--- START ---

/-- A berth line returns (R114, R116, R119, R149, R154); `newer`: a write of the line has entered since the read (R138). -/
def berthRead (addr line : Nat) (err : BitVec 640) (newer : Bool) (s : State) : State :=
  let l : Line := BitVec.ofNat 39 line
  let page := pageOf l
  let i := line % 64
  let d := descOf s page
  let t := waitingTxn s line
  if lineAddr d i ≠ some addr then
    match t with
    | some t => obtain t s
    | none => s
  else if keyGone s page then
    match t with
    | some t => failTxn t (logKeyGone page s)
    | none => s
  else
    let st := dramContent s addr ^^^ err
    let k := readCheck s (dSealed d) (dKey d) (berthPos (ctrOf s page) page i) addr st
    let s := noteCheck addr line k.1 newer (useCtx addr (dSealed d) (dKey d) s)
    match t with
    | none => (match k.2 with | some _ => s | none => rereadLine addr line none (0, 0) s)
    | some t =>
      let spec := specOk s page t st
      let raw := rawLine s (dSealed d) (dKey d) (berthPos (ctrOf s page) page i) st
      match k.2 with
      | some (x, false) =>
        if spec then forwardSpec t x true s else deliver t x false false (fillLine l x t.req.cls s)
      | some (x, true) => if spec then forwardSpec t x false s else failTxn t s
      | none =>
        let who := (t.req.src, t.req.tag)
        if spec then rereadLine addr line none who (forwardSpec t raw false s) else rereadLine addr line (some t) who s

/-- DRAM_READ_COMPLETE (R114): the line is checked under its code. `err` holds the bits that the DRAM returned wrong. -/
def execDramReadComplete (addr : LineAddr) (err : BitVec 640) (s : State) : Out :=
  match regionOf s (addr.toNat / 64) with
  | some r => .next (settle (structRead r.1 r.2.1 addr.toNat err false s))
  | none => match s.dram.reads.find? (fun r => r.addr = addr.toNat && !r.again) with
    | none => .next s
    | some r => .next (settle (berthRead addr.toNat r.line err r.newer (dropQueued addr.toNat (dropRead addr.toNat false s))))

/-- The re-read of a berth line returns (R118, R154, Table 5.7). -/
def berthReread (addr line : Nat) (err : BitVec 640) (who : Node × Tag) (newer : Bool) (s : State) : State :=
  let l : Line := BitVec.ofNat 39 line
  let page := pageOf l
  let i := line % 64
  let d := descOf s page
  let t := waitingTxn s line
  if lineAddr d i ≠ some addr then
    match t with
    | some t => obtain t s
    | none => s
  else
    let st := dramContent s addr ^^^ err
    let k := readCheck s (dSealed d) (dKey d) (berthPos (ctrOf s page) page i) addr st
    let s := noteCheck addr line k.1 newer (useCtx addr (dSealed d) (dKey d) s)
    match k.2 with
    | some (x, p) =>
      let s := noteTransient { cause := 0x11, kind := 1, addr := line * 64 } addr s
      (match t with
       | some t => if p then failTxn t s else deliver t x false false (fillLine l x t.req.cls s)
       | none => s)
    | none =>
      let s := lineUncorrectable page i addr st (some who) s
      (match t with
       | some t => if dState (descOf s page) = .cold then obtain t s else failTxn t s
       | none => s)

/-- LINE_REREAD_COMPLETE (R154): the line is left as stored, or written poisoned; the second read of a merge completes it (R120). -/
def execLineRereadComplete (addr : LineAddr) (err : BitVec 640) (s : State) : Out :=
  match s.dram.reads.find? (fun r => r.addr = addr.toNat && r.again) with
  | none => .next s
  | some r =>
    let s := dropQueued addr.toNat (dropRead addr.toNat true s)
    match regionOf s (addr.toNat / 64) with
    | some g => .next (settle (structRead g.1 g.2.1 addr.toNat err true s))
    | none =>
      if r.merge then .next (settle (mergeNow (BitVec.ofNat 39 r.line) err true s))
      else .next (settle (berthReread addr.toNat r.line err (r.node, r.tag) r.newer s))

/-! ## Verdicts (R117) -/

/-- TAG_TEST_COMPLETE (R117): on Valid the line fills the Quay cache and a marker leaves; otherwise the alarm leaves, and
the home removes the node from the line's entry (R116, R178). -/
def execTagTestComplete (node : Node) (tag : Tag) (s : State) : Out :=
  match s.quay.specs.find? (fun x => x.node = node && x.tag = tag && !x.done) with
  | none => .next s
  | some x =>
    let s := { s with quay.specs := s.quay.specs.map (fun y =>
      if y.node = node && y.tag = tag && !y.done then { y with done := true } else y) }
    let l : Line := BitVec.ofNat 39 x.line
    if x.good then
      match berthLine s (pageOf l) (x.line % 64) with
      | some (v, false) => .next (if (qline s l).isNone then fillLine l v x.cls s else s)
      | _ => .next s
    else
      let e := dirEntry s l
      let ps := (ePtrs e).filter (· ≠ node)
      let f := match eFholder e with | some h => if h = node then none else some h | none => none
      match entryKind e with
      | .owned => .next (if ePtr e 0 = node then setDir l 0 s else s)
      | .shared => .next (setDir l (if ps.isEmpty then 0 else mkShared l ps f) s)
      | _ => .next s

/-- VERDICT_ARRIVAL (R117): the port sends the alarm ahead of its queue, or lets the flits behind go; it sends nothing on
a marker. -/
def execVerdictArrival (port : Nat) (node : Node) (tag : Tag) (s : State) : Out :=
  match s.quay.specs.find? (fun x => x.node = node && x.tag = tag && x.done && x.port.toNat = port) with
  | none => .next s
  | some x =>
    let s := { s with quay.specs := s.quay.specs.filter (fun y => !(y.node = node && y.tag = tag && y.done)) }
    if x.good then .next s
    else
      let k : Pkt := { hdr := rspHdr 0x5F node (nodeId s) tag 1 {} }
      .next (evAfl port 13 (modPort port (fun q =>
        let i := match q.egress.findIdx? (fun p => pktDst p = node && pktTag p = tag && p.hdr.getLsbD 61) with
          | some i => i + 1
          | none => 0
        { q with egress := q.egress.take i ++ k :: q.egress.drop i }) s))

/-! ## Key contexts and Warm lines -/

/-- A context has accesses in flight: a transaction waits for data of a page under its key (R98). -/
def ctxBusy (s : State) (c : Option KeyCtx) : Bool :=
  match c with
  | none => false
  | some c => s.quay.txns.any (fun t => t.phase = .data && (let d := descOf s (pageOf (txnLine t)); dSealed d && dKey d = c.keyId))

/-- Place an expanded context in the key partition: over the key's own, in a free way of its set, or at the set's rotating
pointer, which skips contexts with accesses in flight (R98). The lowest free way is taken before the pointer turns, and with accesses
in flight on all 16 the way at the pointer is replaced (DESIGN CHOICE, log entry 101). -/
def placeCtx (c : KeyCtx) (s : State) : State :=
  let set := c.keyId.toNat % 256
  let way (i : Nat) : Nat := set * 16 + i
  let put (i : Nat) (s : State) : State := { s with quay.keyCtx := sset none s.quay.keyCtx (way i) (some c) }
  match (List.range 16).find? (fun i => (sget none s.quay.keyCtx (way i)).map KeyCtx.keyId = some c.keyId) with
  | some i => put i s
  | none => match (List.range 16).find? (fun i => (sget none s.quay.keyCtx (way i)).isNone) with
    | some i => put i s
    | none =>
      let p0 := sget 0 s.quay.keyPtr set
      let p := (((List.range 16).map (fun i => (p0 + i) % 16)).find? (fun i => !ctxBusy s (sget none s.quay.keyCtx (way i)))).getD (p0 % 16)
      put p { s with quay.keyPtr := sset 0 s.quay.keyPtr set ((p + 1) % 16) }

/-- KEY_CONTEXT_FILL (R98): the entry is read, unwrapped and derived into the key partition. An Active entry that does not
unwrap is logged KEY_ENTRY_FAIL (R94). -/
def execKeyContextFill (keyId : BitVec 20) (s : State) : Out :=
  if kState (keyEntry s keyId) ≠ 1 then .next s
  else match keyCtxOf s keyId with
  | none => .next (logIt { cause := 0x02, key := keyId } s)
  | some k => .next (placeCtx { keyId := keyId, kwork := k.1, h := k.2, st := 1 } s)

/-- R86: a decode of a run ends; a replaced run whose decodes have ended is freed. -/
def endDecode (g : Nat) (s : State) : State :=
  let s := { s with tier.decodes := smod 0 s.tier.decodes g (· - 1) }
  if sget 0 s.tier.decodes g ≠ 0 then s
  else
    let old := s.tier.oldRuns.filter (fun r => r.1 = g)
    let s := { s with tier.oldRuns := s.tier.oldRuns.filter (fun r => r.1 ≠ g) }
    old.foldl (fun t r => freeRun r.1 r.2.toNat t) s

--- END ---

## WHAT TO PRODUCE
Give the number of lines in the listing above that hold the string "sget", with nothing else.

## RESULT
5